== PROVIDED ENTRIES
-- ==== Sys2Proof/Machine/PolyCommands.lean ====
section
/-! DEFINITION. The Poly1305 accumulator unit: P.INIT, P.UPDATE, P.FINAL (43_poly1305.md R174–R176). -/

namespace Sys2Proof.Machine

/-- The unit after the one-time key `k` is loaded (R174). -/
def polyLoaded (k : List Byte) : PolyUnit :=
  { valid := true, r := polyR k, s := polyS k, acc := 0, buf := zeros 16, bufLen := 0 }

/-- The loop body of `P.UPDATE` (R175): one byte into the buffer, and the buffer absorbed when it is full. -/
def polyAbsorbByte (u : PolyUnit) (b : Byte) : PolyUnit :=
  let buf := u.buf.setIfInBounds u.bufLen b
  if u.bufLen + 1 = 16 then { u with acc := pBlock u.acc u.r.toNat buf.toList, buf := zeros 16, bufLen := 0 }
  else { u with buf := buf, bufLen := u.bufLen + 1 }

/-- The loop of `P.UPDATE` over the message bytes (R175). -/
def polyAbsorb (u : PolyUnit) (m : List Byte) : PolyUnit := m.foldl polyAbsorbByte u

/-- The accumulator after the partial chunk, if there is one, is absorbed (R176). -/
def polyFinalAcc (u : PolyUnit) : Nat :=
  if 0 < u.bufLen then pBlock u.acc u.r.toNat (u.buf.toList.take u.bufLen) else u.acc

/-- The tag of `P.FINAL` (R176). -/
def polyFinalTag (u : PolyUnit) : List Byte := polyTag (polyFinalAcc u) u.s.toNat

/-- The checks of `P.INIT` in order (R174). -/
def pInitError (klen : Nat) (s : State) : Option ErrCode :=
  firstError [(klen == 32, .invalidKeyLength), (s.regionsValid [pKeyIn s], .addressRange)]

/-- `P.INIT` (R174). -/
def execPInit (klen : Nat) (s : State) : Host.Outcome State Fault Refusal :=
  conclude s (pInitError klen s) fun _ => { s with poly := polyLoaded (s.memRead (pKeyIn s)) }

/-- The checks of `P.UPDATE` in order (R175). -/
def pUpdateError (s : State) : Option ErrCode :=
  firstError [(s.poly.valid, .notInitialised), (s.regionsValid [pMsgIn s], .addressRange)]

/-- `P.UPDATE` (R175). -/
def execPUpdate (s : State) : Host.Outcome State Fault Refusal :=
  conclude s (pUpdateError s) fun _ => { s with poly := polyAbsorb s.poly (s.memRead (pMsgIn s)) }

/-- The checks of `P.FINAL` in order (R176). -/
def pFinalError (s : State) : Option ErrCode :=
  firstError [(s.poly.valid, .notInitialised), (s.regionsValid [pTagOut s], .addressRange)]

/-- `P.FINAL` (R176): the tag is written and the unit cleared. -/
def execPFinal (s : State) : Host.Outcome State Fault Refusal :=
  conclude s (pFinalError s) fun _ =>
    { s.memWrite (pTagOut s) (polyFinalTag s.poly) with poly := PolyUnit.cleared }

end Sys2Proof.Machine
end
====
* EXERCISE
I need all of the records above retyped exactly, please.

* SOLUTION
-- ==== Sys2Proof/Machine/PolyCommands.lean ====
section
/-! DEFINITION. The Poly1305 accumulator unit: P.INIT, P.UPDATE, P.FINAL (43_poly1305.md R174–R176). -/

namespace Sys2Proof.Machine

/-- The unit after the one-time key `k` is loaded (R174). -/
def polyLoaded (k : List Byte) : PolyUnit :=
  { valid := true, r := polyR k, s := polyS k, acc := 0, buf := zeros 16, bufLen := 0 }

/-- The loop body of `P.UPDATE` (R175): one byte into the buffer, and the buffer absorbed when it is full. -/
def polyAbsorbByte (u : PolyUnit) (b : Byte) : PolyUnit :=
  let buf := u.buf.setIfInBounds u.bufLen b
  if u.bufLen + 1 = 16 then { u with acc := pBlock u.acc u.r.toNat buf.toList, buf := zeros 16, bufLen := 0 }
  else { u with buf := buf, bufLen := u.bufLen + 1 }

/-- The loop of `P.UPDATE` over the message bytes (R175). -/
def polyAbsorb (u : PolyUnit) (m : List Byte) : PolyUnit := m.foldl polyAbsorbByte u

/-- The accumulator after the partial chunk, if there is one, is absorbed (R176). -/
def polyFinalAcc (u : PolyUnit) : Nat :=
  if 0 < u.bufLen then pBlock u.acc u.r.toNat (u.buf.toList.take u.bufLen) else u.acc

/-- The tag of `P.FINAL` (R176). -/
def polyFinalTag (u : PolyUnit) : List Byte := polyTag (polyFinalAcc u) u.s.toNat

/-- The checks of `P.INIT` in order (R174). -/
def pInitError (klen : Nat) (s : State) : Option ErrCode :=
  firstError [(klen == 32, .invalidKeyLength), (s.regionsValid [pKeyIn s], .addressRange)]

/-- `P.INIT` (R174). -/
def execPInit (klen : Nat) (s : State) : Host.Outcome State Fault Refusal :=
  conclude s (pInitError klen s) fun _ => { s with poly := polyLoaded (s.memRead (pKeyIn s)) }

/-- The checks of `P.UPDATE` in order (R175). -/
def pUpdateError (s : State) : Option ErrCode :=
  firstError [(s.poly.valid, .notInitialised), (s.regionsValid [pMsgIn s], .addressRange)]

/-- `P.UPDATE` (R175). -/
def execPUpdate (s : State) : Host.Outcome State Fault Refusal :=
  conclude s (pUpdateError s) fun _ => { s with poly := polyAbsorb s.poly (s.memRead (pMsgIn s)) }

/-- The checks of `P.FINAL` in order (R176). -/
def pFinalError (s : State) : Option ErrCode :=
  firstError [(s.poly.valid, .notInitialised), (s.regionsValid [pTagOut s], .addressRange)]

/-- `P.FINAL` (R176): the tag is written and the unit cleared. -/
def execPFinal (s : State) : Host.Outcome State Fault Refusal :=
  conclude s (pFinalError s) fun _ =>
    { s.memWrite (pTagOut s) (polyFinalTag s.poly) with poly := PolyUnit.cleared }

end Sys2Proof.Machine
end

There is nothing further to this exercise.